Живал когда-то в этих местах Евдоким-бобыль. Человек он был столь добрый, столь затырканный простотой, что и в примаки-то никто не хотел его взять. Уже ко Христовым годам подкатила его жизнь, а Евдоким всё в одиночку по тайге ходил, всё живицу собирал да малой охотой промышлял себе на пропитание.
Не было у Евдокима на земле ни единой души, с которой мог бы он разделить свою печаль-кручинушку. А хватило бы у Евдокима этого добра да на три жизни.
Вот как-то принёс бобыль на сданье живицу, взял у молодого тогда лавочника нужного припасу, поскидал в мешок и мимо дворов, напрямки, пошагал себе в тайгу. Только бы выйти ему из деревни – на тебе! Прям-ка за последним двором, в коноплях, уловил Евдоким: пищит ктой-то живым писком. И так ли скрёбно пищит, будто по шестку ножом водят.
Бобыль сунулся в конопли, развёл их на стороны – эко ли! Видима была бы такая страсть, да не нашими глазами! Корчится в коноплях девчоночка молочная, ножонками сечёт.
Не мог же Евдоким схлестнуть обратно конопли да в лес кинуться. Принял он пискунью на свои широкие ладони и увидел, что комарьё успело обкусать девчоночку – чтоб им всем носы винтом позакрутило! Стянул бобыль с себя рубаху исподнюю, скулёмал Найдёнку, как получилось, и вернулся обратно в деревню.
Сбежались на это диво бабы, ругаться принялись:
– Ты нам, Евдоким, саму ту шлюху приведи, что ребянчошку под коноплю свалила! Разве ж это баба? Разве ж это мать?!
– Так ить, могет быть, что девчоночку не зло подкинуло, а горе? – толкует Евдоким. – Может, померла мать-то?

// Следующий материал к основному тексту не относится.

-- ==== Sys2Proof/Laws/Registers.lean ====
section
/-! SUPPORT. The laws of the register file, the key check and the report, fault and policy operations. -/

namespace Sys2Proof.Machine

theorem State.reg_eq (s : State) (x : RegIdx) : s.reg x = s.v[x] := rfl

@[simp] theorem State.reg_setReg_same (s : State) (x : RegIdx) (b : Byte) : (s.setReg x b).reg x = b := by
  simp [State.reg]

theorem State.reg_setReg_other (s : State) {x y : RegIdx} (b : Byte) (h : y ≠ x) :
    (s.setReg x b).reg y = s.reg y := by
  have : x.val ≠ y.val := fun e => h (Fin.ext e.symm)
  simp [State.reg, this]

theorem State.reg_setReg (s : State) (x y : RegIdx) (b : Byte) :
    (s.setReg x b).reg y = if y = x then b else s.reg y := by
  split
  · next h => subst h; simp
  · next h => exact s.reg_setReg_other b h

/-- An update that keeps the register file keeps every register. -/
theorem State.reg_congr {s t : State} (h : t.v = s.v) (x : RegIdx) : t.reg x = s.reg x := by
  rw [State.reg_eq, State.reg_eq, h]

/-- The first `n` registers hold the bytes from `a` on; the others are as they were. -/
theorem State.reg_loadRegs (s : State) (a n : Nat) (hn : n ≤ 16) (k : RegIdx) :
    (s.loadRegs a n).reg k = if k.val < n then s.byteAt (a + k.val) else s.reg k := by
  induction n with
  | zero => simp [State.loadRegs]
  | succ n ih =>
    rw [State.loadRegs, State.reg_setReg, ih (by omega)]
    have hv : (Fin.ofNat 16 n).val = n := Nat.mod_eq_of_lt (by omega)
    by_cases hk : k.val = n
    · have : k = Fin.ofNat 16 n := Fin.ext (hk.trans hv.symm)
      rw [if_pos this, if_pos (by omega), hk]
    · have : ¬ k = Fin.ofNat 16 n := fun e => hk (by rw [e, hv])
      rw [if_neg this]
      by_cases hlt : k.val < n
      · rw [if_pos hlt, if_pos (by omega)]
      · rw [if_neg hlt, if_neg (by omega)]

@[simp] theorem State.length_regsTo (s : State) (x : RegIdx) : (s.regsTo x).length = x.val + 1 := by
  have := x.isLt
  simp [State.regsTo]

theorem State.getElem_regsTo (s : State) (x k : RegIdx) (h : k.val < (s.regsTo x).length) :
    (s.regsTo x)[k.val] = s.reg k := by
  simp [State.regsTo, State.reg]

@[simp] theorem length_bcdDigits (b : Byte) : (bcdDigits b).length = 3 := rfl

theorem flagByte_eq (c : Bool) : flagByte c = if c then 1 else 0 := rfl

/-! ## The key check -/

theorem keyIndex_of_lt {b : Byte} (h : b.toNat < 16) : keyIndex b = some ⟨b.toNat, h⟩ := dif_pos h

theorem keyIndex_of_ge {b : Byte} (h : 16 ≤ b.toNat) : keyIndex b = none := dif_neg (by omega)

theorem State.withKey_ok (s : State) {b : Byte} (f : RegIdx → State → State) (h : b.toNat < 16) :
    s.withKey b f = .next (f ⟨b.toNat, h⟩ s) := by
  unfold State.withKey
  rw [keyIndex_of_lt h]

theorem State.withKey_fault (s : State) {b : Byte} (f : RegIdx → State → State) (h : 16 ≤ b.toNat) :
    s.withKey b f = .next (s.raiseAt (s.pc - 2) .keyOutOfRange (zextByte b)) := by
  unfold State.withKey
  rw [keyIndex_of_ge h]
  rfl

/-- All that a key instruction can do. -/
theorem State.withKey_cases {s t : State} {b : Byte} {f : RegIdx → State → State} (h : s.withKey b f = .next t) :
    (∃ hb : b.toNat < 16, t = f ⟨b.toNat, hb⟩ s) ∨
      16 ≤ b.toNat ∧ t = s.raiseAt (s.pc - 2) .keyOutOfRange (zextByte b) := by
  by_cases hb : b.toNat < 16
  · rw [s.withKey_ok f hb] at h
    exact .inl ⟨hb, by simpa using h.symm⟩
  · rw [s.withKey_fault f (by omega)] at h
    exact .inr ⟨by omega, by simpa using h.symm⟩

/-! ## The policy -/

theorem State.illegal_continues {s : State} (h : s.params.illegalPolicy = .continues) (c : Cause) (w : Word) :
    s.illegal c w = s.emit (.report c.code (s.pc - 2) w) := by
  unfold State.illegal
  rw [h]
  rfl

theorem State.illegal_halts {s : State} (h : s.params.illegalPolicy = .halts) (c : Cause) (w : Word) :
    s.illegal c w = s.raiseAt (s.pc - 2) c w := by
  unfold State.illegal
  rw [h]
  rfl

/-- All that an illegal word can do. -/
theorem State.illegal_cases (s : State) (c : Cause) (w : Word) :
    s.params.illegalPolicy = .continues ∧ s.illegal c w = s.emit (.report c.code (s.pc - 2) w) ∨
      s.params.illegalPolicy = .halts ∧ s.illegal c w = s.raiseAt (s.pc - 2) c w := by
  cases h : s.params.illegalPolicy with
  | continues => exact .inl ⟨rfl, s.illegal_continues h c w⟩
  | halts => exact .inr ⟨rfl, s.illegal_halts h c w⟩

/-- The model's fault entry is the one claims are stated with. -/
theorem State.raiseAt_eq_faulted (s : State) (a : Word) (c : Cause) (w : Word) :
    s.raiseAt a c w = s.faulted a c.code w := rfl

/-! ## The random input -/

theorem State.takeDraw_record (s : State) :
    s.takeDraw = { s with rndIn := s.takeDraw.rndIn, draws := s.takeDraw.draws } := by
  apply State.ext <;> simp

end Sys2Proof.Machine
end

Притихли бабы, поумнели. А одна и советует:
– Вернись, Евдокимушка, до лавочника, спроси Степана Матвеича, не оставит ли он девчоночку у себя. Жена-то его, хотя и толста матушка, и красива, а только уж третий год не может хозяину ребёнчишка выронить. Не то поле солончаковое, не то зерно солоделое… Она уж, сердешная, какого только зелья от знахарок не напринималась. А всё хужает и хужает. Последнее время вовсе слегла. Завчора Степан Матвеич сам лекаря привозил, да не допустила она к себе никого. Дайте, говорит, помереть спокойно. Отнеси-ка ты девчоночку туда. Может, взбодрится лавочница от детского тепла?
Евдоким и попёрся в лавку.
– Ещё не лучше! – встретил бобыля Степан Матвеич. – Ты чо, паря, опупел? Сколько их, сирот-то, по белу свету?… Этак можно целую артель натаскать!
– Куда ж мне её теперь девать-то? – чуть не плачет Евдоким. – Собакам же не выбросишь…
– А уж это дело хозяйское, – отвечает лавочник. – Господь тебе её на руки поклал, его и спрашивай. А я так думаю: ты в своей судьбе один, и Найдёна твоя такого же начала. Вот и возьми её к себе. Конечно! Хватишь с нею горького до слёз, но уж под старость будет тебе утеха.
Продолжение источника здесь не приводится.